Exercise material below:
theorem execMacLinkDown_keeps (p : Nat) (s : State) :
    ∃ s', execMacLinkDown p s = .next s' ∧ Keeps [.csr] s s' := by
  unfold execMacLinkDown
  refine ⟨_, rfl, ?_⟩
  repeat' first
    | with_reducible apply Keeps.refl
    | with_reducible assumption
    | with_reducible apply Keeps.ite
    | ((with_reducible apply Keeps.step (linkDown_keeps ..)); exact rfl)
    | intro _
    | split
    | dsimp only
    | ((try with_reducible conv => arg 3; whnf); (with_reducible apply Keeps.upd); (with_reducible exact Or.inl rfl); (exact Or.inr rfl); (iterate 20 (with_reducible exact Or.inl rfl)); (with_reducible exact rfl); (with_reducible exact rfl))

theorem execMacRxFrame_keeps (p : Nat) (bytes : List Nat) (sfd fin taken : Nat) (group : Bool) (s : State) :
    ∃ s', execMacRxFrame p bytes sfd fin taken group s = .next s' ∧ Keeps [.csr, .mem, .freeCtr, .flood, .slu, .hr, .cv, .bus, .rcu, .redun, .net] s s' := by
  unfold execMacRxFrame
  refine ⟨_, rfl, ?_⟩
  repeat' first
    | with_reducible apply Keeps.refl
    | with_reducible assumption
    | with_reducible apply Keeps.ite
    | ((with_reducible apply Keeps.step (macRx_keeps ..)); exact rfl)
    | intro _
    | split
    | dsimp only
    | ((try with_reducible conv => arg 3; whnf); (with_reducible apply Keeps.upd); (with_reducible exact Or.inl rfl); (iterate 3 (exact Or.inr rfl)); (iterate 3 (with_reducible exact Or.inl rfl)); (iterate 3 (exact Or.inr rfl)); (with_reducible exact Or.inl rfl); (iterate 2 (exact Or.inr rfl)); (with_reducible exact Or.inl rfl); (iterate 2 (exact Or.inr rfl)); (iterate 2 (with_reducible exact Or.inl rfl)); (exact Or.inr rfl); (iterate 3 (with_reducible exact Or.inl rfl)); (with_reducible exact rfl); (with_reducible exact rfl))

theorem execMacTxFrame_keeps (d : PortDrain) (posted : List TxPost) (cyc : Nat) (dry : Bool) (s : State) :
    ∃ s', execMacTxFrame d posted cyc dry s = .next s' ∧ Keeps [.csr, .hr, .net] s s' := by
  unfold execMacTxFrame
  refine ⟨_, rfl, ?_⟩
  repeat' first
    | with_reducible apply Keeps.refl
    | with_reducible assumption
    | with_reducible apply Keeps.ite
    | ((with_reducible apply Keeps.step (macTx_keeps ..)); exact rfl)
    | intro _
    | split
    | dsimp only
    | ((try with_reducible conv => arg 3; whnf); (with_reducible apply Keeps.upd); (with_reducible exact Or.inl rfl); (exact Or.inr rfl); (iterate 7 (with_reducible exact Or.inl rfl)); (exact Or.inr rfl); (iterate 8 (with_reducible exact Or.inl rfl)); (exact Or.inr rfl); (iterate 3 (with_reducible exact Or.inl rfl)); (with_reducible exact rfl); (with_reducible exact rfl))

theorem execSegDescriptor_keeps (p : Nat) (tmpl payload : List Nat) (s : State) :
    ∃ s', execSegDescriptor p tmpl payload s = .next s' ∧ Keeps [.csr, .net] s s' := by
  unfold execSegDescriptor
  refine ⟨_, rfl, ?_⟩
  repeat' first
    | with_reducible apply Keeps.refl
    | with_reducible assumption
    | with_reducible apply Keeps.ite
    | ((with_reducible apply Keeps.step (segSend_keeps ..)); exact rfl)
    | intro _
    | split
    | dsimp only
    | ((try with_reducible conv => arg 3; whnf); (with_reducible apply Keeps.upd); (with_reducible exact Or.inl rfl); (exact Or.inr rfl); (iterate 16 (with_reducible exact Or.inl rfl)); (exact Or.inr rfl); (iterate 3 (with_reducible exact Or.inl rfl)); (with_reducible exact rfl); (with_reducible exact rfl))

theorem execMacPauseExpiry_keeps (d : PortDrain) (s : State) :
    ∃ s', execMacPauseExpiry d s = .next s' ∧ Keeps [.net] s s' := by
  unfold execMacPauseExpiry
  refine ⟨_, rfl, ?_⟩
  repeat' first
    | with_reducible apply Keeps.refl
    | with_reducible assumption
    | with_reducible apply Keeps.ite
    | ((with_reducible apply Keeps.step (pauseExpiry_keeps ..)); exact rfl)
    | intro _
    | split
    | dsimp only
    | ((try with_reducible conv => arg 3; whnf); (with_reducible apply Keeps.upd); (iterate 18 (with_reducible exact Or.inl rfl)); (exact Or.inr rfl); (iterate 3 (with_reducible exact Or.inl rfl)); (with_reducible exact rfl); (with_reducible exact rfl))

theorem execStreamCtxWrite_keeps (off : Nat) (v : Word) (s : State) :
    ∃ s', execStreamCtxWrite off v s = .next s' ∧ Keeps [.csr, .mem, .freeCtr, .sched, .dsp, .mix, .flood, .slu, .hr, .prf, .cv, .bus, .cores, .rcu, .redun, .rst, .tally, .net, .ser, .boot, .tst] s s' := by
  unfold execStreamCtxWrite
  refine ⟨_, rfl, ?_⟩
  repeat' first
    | with_reducible apply Keeps.refl
    | with_reducible assumption
    | with_reducible apply Keeps.ite
    | ((with_reducible apply Keeps.step (regWriteAs_keeps ..)); exact rfl)
    | intro _
    | split
    | dsimp only
    | ((try with_reducible conv => arg 3; whnf); (with_reducible apply Keeps.upd); (with_reducible exact Or.inl rfl); (iterate 21 (exact Or.inr rfl)); (with_reducible exact rfl); (with_reducible exact rfl))

theorem execStreamRxEnable_keeps (c : Nat) (v : Word) (s : State) :
    ∃ s', execStreamRxEnable c v s = .next s' ∧ Keeps [.csr, .net] s s' := by
  unfold execStreamRxEnable
  refine ⟨_, rfl, ?_⟩
  repeat' first
    | with_reducible apply Keeps.refl
    | with_reducible assumption
    | with_reducible apply Keeps.ite
    | ((with_reducible apply Keeps.step (rxCtlWrite_keeps ..)); exact rfl)
    | intro _
    | split
    | dsimp only
    | ((try with_reducible conv => arg 3; whnf); (with_reducible apply Keeps.upd); (with_reducible exact Or.inl rfl); (exact Or.inr rfl); (iterate 16 (with_reducible exact Or.inl rfl)); (exact Or.inr rfl); (iterate 3 (with_reducible exact Or.inl rfl)); (with_reducible exact rfl); (with_reducible exact rfl))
End of Exercise material.
Task description » Where does "bytes" occur in the data? Copy each line that has it.

Solution for this problem »
theorem execMacRxFrame_keeps (p : Nat) (bytes : List Nat) (sfd fin taken : Nat) (group : Bool) (s : State) :
    ∃ s', execMacRxFrame p bytes sfd fin taken group s = .next s' ∧ Keeps [.csr, .mem, .freeCtr, .flood, .slu, .hr, .cv, .bus, .rcu, .redun, .net] s s' := by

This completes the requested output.